**What the task requires:** In the entries below, find the line with "while the release" and print exactly every line from there up to and including the line with "let v := s.unitVec (fieldOfSite site) x.vec", with no other lines.

(Collected data)
*** Block opens ***

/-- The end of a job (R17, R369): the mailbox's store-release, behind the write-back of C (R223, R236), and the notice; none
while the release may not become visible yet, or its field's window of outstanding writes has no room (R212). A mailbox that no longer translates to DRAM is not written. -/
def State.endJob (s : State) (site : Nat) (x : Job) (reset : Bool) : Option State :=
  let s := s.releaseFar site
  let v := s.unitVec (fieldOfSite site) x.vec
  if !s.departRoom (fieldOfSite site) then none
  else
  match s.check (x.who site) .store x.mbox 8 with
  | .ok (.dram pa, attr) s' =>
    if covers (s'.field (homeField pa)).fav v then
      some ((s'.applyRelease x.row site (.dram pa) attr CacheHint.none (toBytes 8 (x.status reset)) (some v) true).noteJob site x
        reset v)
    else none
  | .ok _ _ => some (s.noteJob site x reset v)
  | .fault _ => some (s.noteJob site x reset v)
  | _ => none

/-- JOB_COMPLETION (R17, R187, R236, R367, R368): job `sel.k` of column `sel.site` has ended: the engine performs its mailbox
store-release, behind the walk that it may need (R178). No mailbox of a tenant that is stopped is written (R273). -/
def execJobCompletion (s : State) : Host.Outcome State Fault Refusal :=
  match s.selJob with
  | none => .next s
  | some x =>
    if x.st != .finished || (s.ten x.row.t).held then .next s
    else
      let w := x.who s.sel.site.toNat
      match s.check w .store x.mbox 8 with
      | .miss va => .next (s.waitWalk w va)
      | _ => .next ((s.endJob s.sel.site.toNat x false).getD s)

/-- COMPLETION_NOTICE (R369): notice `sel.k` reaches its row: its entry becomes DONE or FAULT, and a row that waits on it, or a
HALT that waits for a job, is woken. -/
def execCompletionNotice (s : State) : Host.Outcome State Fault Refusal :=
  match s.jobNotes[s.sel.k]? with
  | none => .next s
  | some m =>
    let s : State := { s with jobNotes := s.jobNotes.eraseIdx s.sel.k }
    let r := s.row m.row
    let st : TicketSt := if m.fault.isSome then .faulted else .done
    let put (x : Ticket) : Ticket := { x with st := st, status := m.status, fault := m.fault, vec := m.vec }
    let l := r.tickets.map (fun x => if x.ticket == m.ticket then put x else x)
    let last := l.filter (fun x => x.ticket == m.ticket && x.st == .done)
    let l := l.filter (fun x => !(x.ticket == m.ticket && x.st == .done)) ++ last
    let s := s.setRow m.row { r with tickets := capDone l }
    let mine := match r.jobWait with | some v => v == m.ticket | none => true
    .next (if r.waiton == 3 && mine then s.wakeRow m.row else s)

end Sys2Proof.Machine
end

*** Block closes ***
*** Block opens ***

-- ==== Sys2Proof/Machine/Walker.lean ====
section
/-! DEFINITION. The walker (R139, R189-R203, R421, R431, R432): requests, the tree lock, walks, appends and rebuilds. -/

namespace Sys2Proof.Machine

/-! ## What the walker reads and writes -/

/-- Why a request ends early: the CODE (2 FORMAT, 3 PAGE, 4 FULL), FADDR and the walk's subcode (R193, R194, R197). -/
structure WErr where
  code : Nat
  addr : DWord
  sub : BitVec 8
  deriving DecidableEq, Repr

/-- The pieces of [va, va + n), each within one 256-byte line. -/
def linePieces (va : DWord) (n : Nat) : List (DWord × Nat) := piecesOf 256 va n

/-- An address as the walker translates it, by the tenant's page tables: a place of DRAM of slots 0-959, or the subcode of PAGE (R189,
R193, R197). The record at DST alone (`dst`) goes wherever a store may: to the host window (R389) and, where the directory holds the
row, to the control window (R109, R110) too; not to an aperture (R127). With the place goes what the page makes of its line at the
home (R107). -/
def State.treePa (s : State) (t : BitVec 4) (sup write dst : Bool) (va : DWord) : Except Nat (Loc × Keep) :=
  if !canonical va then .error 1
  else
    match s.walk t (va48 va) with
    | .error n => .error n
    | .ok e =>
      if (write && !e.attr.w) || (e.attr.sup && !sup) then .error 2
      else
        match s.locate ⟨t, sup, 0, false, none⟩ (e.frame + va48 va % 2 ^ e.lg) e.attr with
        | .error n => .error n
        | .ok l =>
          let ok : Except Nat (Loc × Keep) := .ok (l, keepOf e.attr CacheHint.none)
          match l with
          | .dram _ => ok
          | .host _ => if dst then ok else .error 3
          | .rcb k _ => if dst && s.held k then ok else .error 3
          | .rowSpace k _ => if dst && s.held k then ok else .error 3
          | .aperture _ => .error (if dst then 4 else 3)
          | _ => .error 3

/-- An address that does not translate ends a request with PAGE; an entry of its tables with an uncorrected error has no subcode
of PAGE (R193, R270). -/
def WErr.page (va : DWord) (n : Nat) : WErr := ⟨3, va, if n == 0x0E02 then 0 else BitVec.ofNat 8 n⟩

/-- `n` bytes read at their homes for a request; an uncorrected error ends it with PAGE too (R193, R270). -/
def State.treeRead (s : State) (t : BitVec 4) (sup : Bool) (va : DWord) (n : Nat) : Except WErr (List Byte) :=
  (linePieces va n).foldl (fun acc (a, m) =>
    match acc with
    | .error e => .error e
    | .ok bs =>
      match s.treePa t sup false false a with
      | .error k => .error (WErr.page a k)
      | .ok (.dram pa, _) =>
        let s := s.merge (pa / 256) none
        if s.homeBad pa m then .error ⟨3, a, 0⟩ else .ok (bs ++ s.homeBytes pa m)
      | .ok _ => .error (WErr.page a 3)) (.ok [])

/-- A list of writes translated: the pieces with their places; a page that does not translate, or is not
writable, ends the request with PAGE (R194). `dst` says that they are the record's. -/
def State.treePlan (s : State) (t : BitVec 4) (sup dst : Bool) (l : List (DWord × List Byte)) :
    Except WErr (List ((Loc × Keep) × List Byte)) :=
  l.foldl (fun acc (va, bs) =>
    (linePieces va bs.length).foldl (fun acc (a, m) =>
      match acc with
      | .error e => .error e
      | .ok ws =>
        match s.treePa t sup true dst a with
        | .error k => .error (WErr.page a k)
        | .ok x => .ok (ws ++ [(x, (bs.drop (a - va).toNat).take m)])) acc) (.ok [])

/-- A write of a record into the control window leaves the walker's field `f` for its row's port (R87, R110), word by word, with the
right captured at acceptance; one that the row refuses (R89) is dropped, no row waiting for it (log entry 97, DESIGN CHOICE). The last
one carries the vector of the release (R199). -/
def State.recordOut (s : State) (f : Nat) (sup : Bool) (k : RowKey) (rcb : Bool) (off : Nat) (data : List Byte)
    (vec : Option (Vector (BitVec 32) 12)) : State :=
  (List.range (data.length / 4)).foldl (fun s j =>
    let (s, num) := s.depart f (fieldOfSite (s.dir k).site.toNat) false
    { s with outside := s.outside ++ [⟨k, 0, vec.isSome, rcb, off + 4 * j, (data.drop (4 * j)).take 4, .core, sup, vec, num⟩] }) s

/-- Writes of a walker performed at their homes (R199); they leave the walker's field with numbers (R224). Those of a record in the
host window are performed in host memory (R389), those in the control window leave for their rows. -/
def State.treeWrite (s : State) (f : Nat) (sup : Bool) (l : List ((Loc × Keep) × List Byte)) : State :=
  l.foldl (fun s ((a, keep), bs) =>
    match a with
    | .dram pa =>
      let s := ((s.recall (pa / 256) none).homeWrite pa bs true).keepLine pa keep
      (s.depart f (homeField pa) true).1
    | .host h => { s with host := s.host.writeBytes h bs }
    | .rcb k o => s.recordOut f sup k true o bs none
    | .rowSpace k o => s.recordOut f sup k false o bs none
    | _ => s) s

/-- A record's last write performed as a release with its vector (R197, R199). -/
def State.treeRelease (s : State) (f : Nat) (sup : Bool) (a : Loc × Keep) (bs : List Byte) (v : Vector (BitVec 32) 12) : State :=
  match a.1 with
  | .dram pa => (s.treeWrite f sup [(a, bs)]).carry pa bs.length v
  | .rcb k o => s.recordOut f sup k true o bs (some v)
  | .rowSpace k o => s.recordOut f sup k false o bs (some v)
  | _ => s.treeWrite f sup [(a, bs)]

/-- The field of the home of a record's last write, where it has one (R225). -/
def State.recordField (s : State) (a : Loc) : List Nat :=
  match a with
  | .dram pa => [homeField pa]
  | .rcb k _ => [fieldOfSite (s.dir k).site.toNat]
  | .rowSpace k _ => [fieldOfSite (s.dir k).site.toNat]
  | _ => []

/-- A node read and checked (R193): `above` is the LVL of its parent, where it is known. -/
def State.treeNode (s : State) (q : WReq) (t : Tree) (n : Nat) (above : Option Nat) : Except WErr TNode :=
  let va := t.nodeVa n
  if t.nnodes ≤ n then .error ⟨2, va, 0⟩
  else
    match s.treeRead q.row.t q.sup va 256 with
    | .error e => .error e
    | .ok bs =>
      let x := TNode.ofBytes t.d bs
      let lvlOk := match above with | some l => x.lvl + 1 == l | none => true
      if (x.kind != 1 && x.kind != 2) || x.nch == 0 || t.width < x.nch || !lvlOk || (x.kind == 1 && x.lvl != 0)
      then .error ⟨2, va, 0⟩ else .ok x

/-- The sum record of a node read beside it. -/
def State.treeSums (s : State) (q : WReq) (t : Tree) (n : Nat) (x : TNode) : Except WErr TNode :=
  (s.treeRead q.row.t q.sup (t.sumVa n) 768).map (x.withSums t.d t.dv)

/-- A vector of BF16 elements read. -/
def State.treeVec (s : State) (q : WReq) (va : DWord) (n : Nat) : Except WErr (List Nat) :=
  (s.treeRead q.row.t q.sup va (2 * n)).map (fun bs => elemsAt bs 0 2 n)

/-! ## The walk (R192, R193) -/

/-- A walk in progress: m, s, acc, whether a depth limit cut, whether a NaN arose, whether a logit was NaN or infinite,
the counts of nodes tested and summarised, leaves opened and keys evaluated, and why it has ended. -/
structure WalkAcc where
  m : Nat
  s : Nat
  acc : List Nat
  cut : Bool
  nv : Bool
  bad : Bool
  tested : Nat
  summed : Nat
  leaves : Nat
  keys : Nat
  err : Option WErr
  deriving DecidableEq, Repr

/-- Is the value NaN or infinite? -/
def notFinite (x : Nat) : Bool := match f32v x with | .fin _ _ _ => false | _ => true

*** Block closes ***
*** Block opens ***

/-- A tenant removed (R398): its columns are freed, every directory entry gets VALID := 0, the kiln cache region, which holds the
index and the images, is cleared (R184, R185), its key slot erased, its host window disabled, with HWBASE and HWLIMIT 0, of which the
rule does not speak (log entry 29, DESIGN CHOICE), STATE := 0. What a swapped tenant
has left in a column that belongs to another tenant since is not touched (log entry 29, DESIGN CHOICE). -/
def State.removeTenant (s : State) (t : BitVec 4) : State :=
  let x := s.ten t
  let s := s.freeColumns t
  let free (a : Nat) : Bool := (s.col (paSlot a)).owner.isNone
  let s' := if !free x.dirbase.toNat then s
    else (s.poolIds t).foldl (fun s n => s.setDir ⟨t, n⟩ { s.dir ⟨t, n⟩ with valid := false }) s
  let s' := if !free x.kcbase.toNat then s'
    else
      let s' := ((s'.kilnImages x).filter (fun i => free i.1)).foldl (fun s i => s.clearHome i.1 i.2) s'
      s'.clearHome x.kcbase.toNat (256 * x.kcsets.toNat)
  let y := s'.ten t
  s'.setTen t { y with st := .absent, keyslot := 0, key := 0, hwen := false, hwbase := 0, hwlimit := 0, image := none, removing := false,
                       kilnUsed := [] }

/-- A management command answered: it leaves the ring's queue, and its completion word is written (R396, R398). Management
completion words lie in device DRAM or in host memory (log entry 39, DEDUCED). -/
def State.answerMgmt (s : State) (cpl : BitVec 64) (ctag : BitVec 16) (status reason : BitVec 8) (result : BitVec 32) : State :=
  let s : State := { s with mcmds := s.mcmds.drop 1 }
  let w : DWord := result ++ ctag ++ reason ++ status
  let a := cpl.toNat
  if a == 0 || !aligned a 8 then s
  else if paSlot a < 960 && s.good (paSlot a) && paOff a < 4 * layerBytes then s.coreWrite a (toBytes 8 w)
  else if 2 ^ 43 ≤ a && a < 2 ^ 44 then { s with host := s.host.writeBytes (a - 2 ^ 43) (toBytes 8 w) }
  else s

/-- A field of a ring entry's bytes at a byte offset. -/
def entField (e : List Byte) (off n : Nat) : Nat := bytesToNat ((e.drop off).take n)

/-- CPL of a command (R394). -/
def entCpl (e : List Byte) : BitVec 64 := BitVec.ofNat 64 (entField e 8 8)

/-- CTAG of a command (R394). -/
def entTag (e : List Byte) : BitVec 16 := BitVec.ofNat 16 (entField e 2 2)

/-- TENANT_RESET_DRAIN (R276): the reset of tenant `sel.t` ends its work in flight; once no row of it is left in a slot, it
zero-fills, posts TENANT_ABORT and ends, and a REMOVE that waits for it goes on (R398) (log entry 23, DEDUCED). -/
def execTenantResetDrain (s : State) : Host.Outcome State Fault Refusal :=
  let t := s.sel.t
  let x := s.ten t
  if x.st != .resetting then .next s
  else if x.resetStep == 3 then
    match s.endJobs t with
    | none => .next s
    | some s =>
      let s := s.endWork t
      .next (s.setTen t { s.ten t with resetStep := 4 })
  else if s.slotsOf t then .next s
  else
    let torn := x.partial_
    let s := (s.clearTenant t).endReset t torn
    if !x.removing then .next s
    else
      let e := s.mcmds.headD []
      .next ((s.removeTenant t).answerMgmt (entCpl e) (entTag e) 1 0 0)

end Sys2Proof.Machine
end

*** Block closes ***

**Finished exercise:**
while the release may not become visible yet, or its field's window of outstanding writes has no room (R212). A mailbox that no longer translates to DRAM is not written. -/
def State.endJob (s : State) (site : Nat) (x : Job) (reset : Bool) : Option State :=
  let s := s.releaseFar site
  let v := s.unitVec (fieldOfSite site) x.vec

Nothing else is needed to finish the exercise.